— Exercise —
The reply consists of one number only: how many lines in the listing below contain the word "bound".

*** Data to use Section Begins ***

-- ==== Sys2Proof/Machine/Consumer.lean ====
section
/-! DEFINITION. The consumer's program: its actions between register accesses, and the reference consumer (43_payloads.md R222, R223; 70_reset_and_hazards.md R292). -/

namespace Sys2Proof.Machine

/-- What an agent's turn comes to. -/
inductive Fetched where
  /-- The turn ends here; no operation of the block runs. -/
  | done (s : State)
  /-- This operation reaches the block. -/
  | run (e : Encoded) (s : State)
  /-- The model gives the turn no meaning. -/
  | stop (r : Refusal)
  deriving DecidableEq, Repr

/-- R223, from the label `loop`: mask, read STATUS, branch. -/
def loopActs : List ConsumerAct :=
  [.access (encodeCommand 0x04#8), .access (encodeRead 0x01#7), .branchStatus]

/-- R223, `if st.RXRDY`: read the length. -/
def packetActs : List ConsumerAct := [.access (encodeRead 0x09#7), .readPayload]

/-- R223, `if st.IRRDY`: read the address and the command. -/
def irActs : List ConsumerAct :=
  [.access (encodeRead 0x04#7), .keep, .access (encodeRead 0x05#7), .keep, .takeIr]

/-- R223, otherwise: unmask and sleep in one step. -/
def waitActs : List ConsumerAct := [.access (encodeCommand 0x06#8), .loop]

/-- R223: the branch on the STATUS byte read: the packet mailbox before the IR mailbox. -/
def branchActs (status : Byte) : List ConsumerAct :=
  if status.getLsbD 1 then packetActs else if status.getLsbD 0 then irActs else waitActs

/-- R223: `RD RXBUF[i]` for `n` bytes from offset `off` on, each kept. -/
def readPayloadActs : Nat → Nat → List ConsumerAct
  | _, 0 => []
  | off, n + 1 => .access (encodeRead (BitVec.ofNat 7 off)) :: .keep :: readPayloadActs (off + 1) n

/-- R221, R223: IR_REARM, UNMASK, then the decoder event with the two bytes read. -/
def irDutyActs (locals : List Byte) : List ConsumerAct :=
  [.access (encodeCommand 0x01#8), .access (encodeCommand 0x05#8), .sendFrame (frameBytes (opEvent :: locals)), .loop]

/-- R222: no display action; the reference consumer acknowledges the frame all the same. The parameter of I19 says
whether this consumer does. -/
def unknownActs (c : Config) : List ConsumerAct :=
  [.access (encodeCommand 0x02#8), .access (encodeCommand 0x05#8)] ++ (if c.ackUnknown then ackActs else [])

/-- R292, R223: the display driver's `init()`, then the loop. -/
def referenceProgram : List ConsumerAct := [.driver .init, .loop]

/-- The consumer's next action, `s` being the state with that action taken off the program. -/
def consumerAct (a : ConsumerAct) (s : State) : Fetched :=
  match a with
  | .access w => .run (.access w) s
  | .takeFrame bytes =>
    match decode (.frameIn bytes) with
    | .ok _ => .run (.frameIn bytes) s
    | .error _ => .done (s.schedule (unknownActs s.cfg))
  | .sendFrame bytes => .run (.frameOut bytes) s
  | .driver c => .done { s with con := { s.con with display := s.con.display ++ [c] } }
  | .branchStatus => .done (s.schedule (branchActs s.con.rdData))
  | .readPayload =>
    .done (State.schedule (readPayloadActs 0x40 s.con.rdData.toNat ++ [.takePacket])
      { s with con := { s.con with locals := [s.con.rdData] } })
  | .keep => .done { s with con := { s.con with locals := s.con.locals ++ [s.con.rdData] } }
  | .takePacket =>
    .done (State.schedule [.takeFrame s.con.locals, .loop] { s with con := { s.con with locals := [] } })
  | .takeIr => .done (State.schedule (irDutyActs s.con.locals) { s with con := { s.con with locals := [] } })
  | .loop => .done (s.schedule loopActs)

/-- R188: the consumer has a step exactly when SLEEP = 0; otherwise, and when its program is over, its turn passes
and its program stays. -/
def consumerTurn (s : State) : Fetched :=
  if s.ids.sleep then .done s
  else match s.con.prog with
    | [] => .done s
    | a :: rest => consumerAct a { s with con := { s.con with prog := rest } }

end Sys2Proof.Machine
end

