-- ==== Sys2Proof/Laws/Memory.lean ====
section
/-! SUPPORT. The laws of the packet buffers: every operation keeps the canonical form and the size, a read after a write gives the byte written, and every other byte stays. -/

namespace Sys2Proof.Machine

@[simp] theorem Memory.read_nil (i : Nat) : Memory.read [] i = 0x00#8 := rfl

theorem Memory.wfFrom_mono {lo lo' : Nat} {m : Memory} (h : lo ≤ lo') (w : Memory.wfFrom lo' m = true) :
    Memory.wfFrom lo m = true := by
  cases m with
  | nil => rfl
  | cons c m =>
    obtain ⟨k, v⟩ := c
    simp only [Memory.wfFrom, Bool.and_eq_true, decide_eq_true_eq] at w ⊢
    exact ⟨⟨h.trans w.1.1, w.1.2⟩, w.2⟩

/-- No cell below the bound: the byte reads 0x00. -/
theorem Memory.read_below_wfFrom {lo i : Nat} {m : Memory} (w : Memory.wfFrom lo m = true) (h : i < lo) :
    Memory.read m i = 0x00#8 := by
  induction m generalizing lo with
  | nil => rfl
  | cons c m ih =>
    obtain ⟨k, v⟩ := c
    simp only [Memory.wfFrom, Bool.and_eq_true, decide_eq_true_eq] at w
    have hk : k ≠ i := by omega
    simp only [Memory.read, if_neg hk]
    exact ih w.2 (by omega)

theorem Memory.write_wfFrom {lo i : Nat} {m : Memory} (b : Byte) (w : Memory.wfFrom lo m = true) (h : lo ≤ i) :
    Memory.wfFrom lo (Memory.write m i b) = true := by
  induction m generalizing lo with
  | nil => by_cases hb : b = 0x00#8 <;> simp [Memory.write, Memory.wfFrom, hb, h]
  | cons c m ih =>
    obtain ⟨k, v⟩ := c
    simp only [Memory.wfFrom, Bool.and_eq_true, decide_eq_true_eq] at w
    obtain ⟨⟨hlo, hv⟩, hm⟩ := w
    rcases Nat.lt_trichotomy i k with hik | hik | hik
    · have hne : i ≠ k := by omega
      by_cases hb : b = 0x00#8
      · simp [Memory.write, Memory.wfFrom, hne, hik, hb, hlo, hv, hm]
      · have : i + 1 ≤ k := hik
        simp [Memory.write, Memory.wfFrom, hne, hik, hb, h, hv, hm, this]
    · subst hik
      by_cases hb : b = 0x00#8
      · simp only [Memory.write, if_true, hb]
        exact Memory.wfFrom_mono (by omega) hm
      · simp [Memory.write, Memory.wfFrom, hb, h, hm]
    · have hne : i ≠ k := by omega
      have hlt : ¬ i < k := by omega
      simp only [Memory.write, if_neg hne, if_neg hlt, Memory.wfFrom, Bool.and_eq_true, decide_eq_true_eq]
      exact ⟨⟨hlo, hv⟩, ih hm (by omega)⟩

/-- A write keeps the canonical form. -/
theorem Memory.write_wf {m : Memory} (i : Nat) (b : Byte) (w : Memory.wf m = true) :
    Memory.wf (Memory.write m i b) = true := Memory.write_wfFrom b w (Nat.zero_le i)

/-- What every byte reads after a write. -/
theorem Memory.read_write {lo : Nat} {m : Memory} (i j : Nat) (b : Byte) (w : Memory.wfFrom lo m = true) :
    Memory.read (Memory.write m i b) j = if j = i then b else Memory.read m j := by
  induction m generalizing lo with
  | nil =>
    by_cases hb : b = 0x00#8 <;> by_cases hj : j = i <;> simp [Memory.write, Memory.read, hb, hj]
    exact fun h => absurd h.symm hj
  | cons c m ih =>
    obtain ⟨k, v⟩ := c
    simp only [Memory.wfFrom, Bool.and_eq_true, decide_eq_true_eq] at w
    obtain ⟨⟨_, hv⟩, hm⟩ := w
    rcases Nat.lt_trichotomy i k with hik | hik | hik
    · have hne : i ≠ k := by omega
      by_cases hb : b = 0x00#8
      · simp only [Memory.write, if_neg hne, if_pos hik, hb, if_true]
        split_ifs with hj
        · subst hj
          have : k ≠ j := by omega
          simp only [Memory.read, if_neg this]
          exact Memory.read_below_wfFrom hm (by omega)
        · rfl
      · simp only [Memory.write, if_neg hne, if_pos hik, hb, if_false]
        by_cases hj : j = i
        · subst hj; simp [Memory.read]
        · have : i ≠ j := Ne.symm hj
          rw [Memory.read, if_neg this, if_neg hj]
    · subst hik
      by_cases hb : b = 0x00#8
      · simp only [Memory.write, if_true, hb]
        split_ifs with hj
        · subst hj; exact Memory.read_below_wfFrom hm (by omega)
        · simp [Memory.read, Ne.symm hj]
      · simp only [Memory.write, if_true, hb, if_false]
        by_cases hj : j = i
        · subst hj; simp [Memory.read]
        · have : i ≠ j := Ne.symm hj
          simp only [Memory.read, if_neg this, if_neg hj]
    · have hne : i ≠ k := by omega
      have hlt : ¬ i < k := by omega
      simp only [Memory.write, if_neg hne, if_neg hlt, Memory.read]
      by_cases hk : k = j
      · subst hk; simp [Ne.symm hne]
      · simp only [if_neg hk]; exact ih hm

/-- A write below the bound keeps every cell below it. -/
theorem cellsBelow_write {n i : Nat} {m : Memory} (b : Byte) (h : cellsBelow n m = true) (hi : i < n) :
    cellsBelow n (Memory.write m i b) = true := by
  induction m with
  | nil => by_cases hb : b = 0x00#8 <;> simp [Memory.write, cellsBelow, hb, hi]
  | cons c m ih =>
    obtain ⟨k, v⟩ := c
    simp only [cellsBelow, List.all_cons, Bool.and_eq_true, decide_eq_true_eq] at h ih ⊢
    obtain ⟨hk, hm⟩ := h
    simp only [Memory.write]
    split_ifs <;> simp_all <;> assumption

@[simp] theorem Memory.take_length (m : Memory) (n : Nat) : (Memory.take m n).length = n := by simp [Memory.take]

/-- What a buffer's first bytes are, one by one. -/
theorem Memory.take_getElem (m : Memory) (n i : Nat) (h : i < (Memory.take m n).length) :
    (Memory.take m n)[i] = Memory.read m i := by simp [Memory.take]

/-- Both buffers are in canonical form at reset, under any configuration (R290). -/
theorem State.resetWith_bufs_wf (c : Config) :
    Memory.wf (State.resetWith c).rx.buf = true ∧ Memory.wf (State.resetWith c).tx.buf = true := ⟨rfl, rfl⟩

end Sys2Proof.Machine
end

*** Data to use Section Ends ***

— Solved exercise —
2